:: DATASET CONTENT ::
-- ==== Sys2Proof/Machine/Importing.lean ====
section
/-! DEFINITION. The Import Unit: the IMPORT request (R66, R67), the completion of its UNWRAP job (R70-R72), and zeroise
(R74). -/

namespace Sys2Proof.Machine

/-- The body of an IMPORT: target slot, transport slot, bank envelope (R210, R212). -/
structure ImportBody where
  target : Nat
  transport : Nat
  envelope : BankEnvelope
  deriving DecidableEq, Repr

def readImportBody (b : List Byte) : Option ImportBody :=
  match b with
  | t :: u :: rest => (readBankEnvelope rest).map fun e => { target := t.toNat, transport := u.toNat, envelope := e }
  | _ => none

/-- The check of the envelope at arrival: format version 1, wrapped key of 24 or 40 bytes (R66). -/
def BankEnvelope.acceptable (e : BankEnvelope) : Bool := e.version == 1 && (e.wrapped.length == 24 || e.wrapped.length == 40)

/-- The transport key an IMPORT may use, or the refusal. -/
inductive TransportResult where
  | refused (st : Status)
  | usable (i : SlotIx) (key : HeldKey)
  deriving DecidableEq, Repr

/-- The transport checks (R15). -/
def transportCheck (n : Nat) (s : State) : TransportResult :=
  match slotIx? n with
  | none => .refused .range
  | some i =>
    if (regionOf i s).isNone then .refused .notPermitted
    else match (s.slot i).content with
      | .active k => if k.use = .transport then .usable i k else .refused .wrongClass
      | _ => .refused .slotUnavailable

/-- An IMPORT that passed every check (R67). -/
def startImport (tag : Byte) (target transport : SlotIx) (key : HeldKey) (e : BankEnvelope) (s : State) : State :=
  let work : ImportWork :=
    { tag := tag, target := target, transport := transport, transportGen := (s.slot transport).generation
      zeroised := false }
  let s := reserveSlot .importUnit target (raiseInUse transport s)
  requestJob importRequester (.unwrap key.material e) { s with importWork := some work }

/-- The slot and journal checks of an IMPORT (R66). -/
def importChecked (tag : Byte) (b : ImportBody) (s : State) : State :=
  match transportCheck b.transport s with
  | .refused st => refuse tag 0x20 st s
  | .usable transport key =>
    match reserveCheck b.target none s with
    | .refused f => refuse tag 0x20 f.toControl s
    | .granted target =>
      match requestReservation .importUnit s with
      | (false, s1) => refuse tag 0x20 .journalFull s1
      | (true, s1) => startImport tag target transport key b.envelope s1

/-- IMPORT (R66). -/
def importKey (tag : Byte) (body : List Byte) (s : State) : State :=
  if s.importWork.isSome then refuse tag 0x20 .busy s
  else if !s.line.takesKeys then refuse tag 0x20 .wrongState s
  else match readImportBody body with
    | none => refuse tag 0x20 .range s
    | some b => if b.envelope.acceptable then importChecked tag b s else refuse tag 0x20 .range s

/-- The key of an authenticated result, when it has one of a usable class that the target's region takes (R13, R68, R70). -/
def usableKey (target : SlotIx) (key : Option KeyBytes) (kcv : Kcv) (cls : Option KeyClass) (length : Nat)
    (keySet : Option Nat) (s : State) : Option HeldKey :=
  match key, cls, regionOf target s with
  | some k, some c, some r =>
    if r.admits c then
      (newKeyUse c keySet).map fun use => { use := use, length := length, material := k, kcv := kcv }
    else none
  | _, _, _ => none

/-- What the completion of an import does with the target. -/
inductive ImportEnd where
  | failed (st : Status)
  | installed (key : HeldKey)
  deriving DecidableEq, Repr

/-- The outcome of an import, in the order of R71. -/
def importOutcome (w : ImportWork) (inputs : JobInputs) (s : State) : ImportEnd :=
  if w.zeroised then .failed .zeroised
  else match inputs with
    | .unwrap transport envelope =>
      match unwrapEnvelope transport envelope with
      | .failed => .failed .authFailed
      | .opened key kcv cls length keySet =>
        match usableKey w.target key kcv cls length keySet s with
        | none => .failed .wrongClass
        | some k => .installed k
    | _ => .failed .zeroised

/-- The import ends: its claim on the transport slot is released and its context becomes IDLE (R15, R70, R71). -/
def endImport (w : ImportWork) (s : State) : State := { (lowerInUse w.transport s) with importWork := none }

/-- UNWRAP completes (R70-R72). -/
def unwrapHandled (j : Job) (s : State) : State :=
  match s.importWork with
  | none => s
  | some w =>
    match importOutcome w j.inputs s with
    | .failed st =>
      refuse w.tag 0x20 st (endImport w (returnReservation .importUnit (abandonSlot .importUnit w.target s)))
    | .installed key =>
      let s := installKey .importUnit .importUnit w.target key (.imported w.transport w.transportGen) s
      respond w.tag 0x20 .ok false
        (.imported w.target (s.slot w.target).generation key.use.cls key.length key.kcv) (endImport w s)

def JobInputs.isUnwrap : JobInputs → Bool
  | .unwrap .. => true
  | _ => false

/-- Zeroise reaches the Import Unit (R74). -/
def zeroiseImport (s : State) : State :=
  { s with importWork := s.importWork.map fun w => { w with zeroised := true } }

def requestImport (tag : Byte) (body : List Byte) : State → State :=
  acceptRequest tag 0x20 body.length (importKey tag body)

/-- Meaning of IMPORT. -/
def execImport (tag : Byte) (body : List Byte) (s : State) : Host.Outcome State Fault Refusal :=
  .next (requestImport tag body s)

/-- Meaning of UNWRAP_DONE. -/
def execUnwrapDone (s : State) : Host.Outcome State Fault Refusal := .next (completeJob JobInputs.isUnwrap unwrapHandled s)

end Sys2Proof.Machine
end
:::
- _ASSIGNED TASK_: All of the entries above must be quoted exactly.

- _WRITTEN ANSWER_:
-- ==== Sys2Proof/Machine/Importing.lean ====
section
/-! DEFINITION. The Import Unit: the IMPORT request (R66, R67), the completion of its UNWRAP job (R70-R72), and zeroise
(R74). -/

namespace Sys2Proof.Machine

/-- The body of an IMPORT: target slot, transport slot, bank envelope (R210, R212). -/
structure ImportBody where
  target : Nat
  transport : Nat
  envelope : BankEnvelope
  deriving DecidableEq, Repr

def readImportBody (b : List Byte) : Option ImportBody :=
  match b with
  | t :: u :: rest => (readBankEnvelope rest).map fun e => { target := t.toNat, transport := u.toNat, envelope := e }
  | _ => none

/-- The check of the envelope at arrival: format version 1, wrapped key of 24 or 40 bytes (R66). -/
def BankEnvelope.acceptable (e : BankEnvelope) : Bool := e.version == 1 && (e.wrapped.length == 24 || e.wrapped.length == 40)

/-- The transport key an IMPORT may use, or the refusal. -/
inductive TransportResult where
  | refused (st : Status)
  | usable (i : SlotIx) (key : HeldKey)
  deriving DecidableEq, Repr

/-- The transport checks (R15). -/
def transportCheck (n : Nat) (s : State) : TransportResult :=
  match slotIx? n with
  | none => .refused .range
  | some i =>
    if (regionOf i s).isNone then .refused .notPermitted
    else match (s.slot i).content with
      | .active k => if k.use = .transport then .usable i k else .refused .wrongClass
      | _ => .refused .slotUnavailable

/-- An IMPORT that passed every check (R67). -/
def startImport (tag : Byte) (target transport : SlotIx) (key : HeldKey) (e : BankEnvelope) (s : State) : State :=
  let work : ImportWork :=
    { tag := tag, target := target, transport := transport, transportGen := (s.slot transport).generation
      zeroised := false }
  let s := reserveSlot .importUnit target (raiseInUse transport s)
  requestJob importRequester (.unwrap key.material e) { s with importWork := some work }

/-- The slot and journal checks of an IMPORT (R66). -/
def importChecked (tag : Byte) (b : ImportBody) (s : State) : State :=
  match transportCheck b.transport s with
  | .refused st => refuse tag 0x20 st s
  | .usable transport key =>
    match reserveCheck b.target none s with
    | .refused f => refuse tag 0x20 f.toControl s
    | .granted target =>
      match requestReservation .importUnit s with
      | (false, s1) => refuse tag 0x20 .journalFull s1
      | (true, s1) => startImport tag target transport key b.envelope s1

/-- IMPORT (R66). -/
def importKey (tag : Byte) (body : List Byte) (s : State) : State :=
  if s.importWork.isSome then refuse tag 0x20 .busy s
  else if !s.line.takesKeys then refuse tag 0x20 .wrongState s
  else match readImportBody body with
    | none => refuse tag 0x20 .range s
    | some b => if b.envelope.acceptable then importChecked tag b s else refuse tag 0x20 .range s

/-- The key of an authenticated result, when it has one of a usable class that the target's region takes (R13, R68, R70). -/
def usableKey (target : SlotIx) (key : Option KeyBytes) (kcv : Kcv) (cls : Option KeyClass) (length : Nat)
    (keySet : Option Nat) (s : State) : Option HeldKey :=
  match key, cls, regionOf target s with
  | some k, some c, some r =>
    if r.admits c then
      (newKeyUse c keySet).map fun use => { use := use, length := length, material := k, kcv := kcv }
    else none
  | _, _, _ => none

/-- What the completion of an import does with the target. -/
inductive ImportEnd where
  | failed (st : Status)
  | installed (key : HeldKey)
  deriving DecidableEq, Repr

/-- The outcome of an import, in the order of R71. -/
def importOutcome (w : ImportWork) (inputs : JobInputs) (s : State) : ImportEnd :=
  if w.zeroised then .failed .zeroised
  else match inputs with
    | .unwrap transport envelope =>
      match unwrapEnvelope transport envelope with
      | .failed => .failed .authFailed
      | .opened key kcv cls length keySet =>
        match usableKey w.target key kcv cls length keySet s with
        | none => .failed .wrongClass
        | some k => .installed k
    | _ => .failed .zeroised

/-- The import ends: its claim on the transport slot is released and its context becomes IDLE (R15, R70, R71). -/
def endImport (w : ImportWork) (s : State) : State := { (lowerInUse w.transport s) with importWork := none }

/-- UNWRAP completes (R70-R72). -/
def unwrapHandled (j : Job) (s : State) : State :=
  match s.importWork with
  | none => s
  | some w =>
    match importOutcome w j.inputs s with
    | .failed st =>
      refuse w.tag 0x20 st (endImport w (returnReservation .importUnit (abandonSlot .importUnit w.target s)))
    | .installed key =>
      let s := installKey .importUnit .importUnit w.target key (.imported w.transport w.transportGen) s
      respond w.tag 0x20 .ok false
        (.imported w.target (s.slot w.target).generation key.use.cls key.length key.kcv) (endImport w s)

def JobInputs.isUnwrap : JobInputs → Bool
  | .unwrap .. => true
  | _ => false

/-- Zeroise reaches the Import Unit (R74). -/
def zeroiseImport (s : State) : State :=
  { s with importWork := s.importWork.map fun w => { w with zeroised := true } }

def requestImport (tag : Byte) (body : List Byte) : State → State :=
  acceptRequest tag 0x20 body.length (importKey tag body)

/-- Meaning of IMPORT. -/
def execImport (tag : Byte) (body : List Byte) (s : State) : Host.Outcome State Fault Refusal :=
  .next (requestImport tag body s)

/-- Meaning of UNWRAP_DONE. -/
def execUnwrapDone (s : State) : Host.Outcome State Fault Refusal := .next (completeJob JobInputs.isUnwrap unwrapHandled s)

end Sys2Proof.Machine
end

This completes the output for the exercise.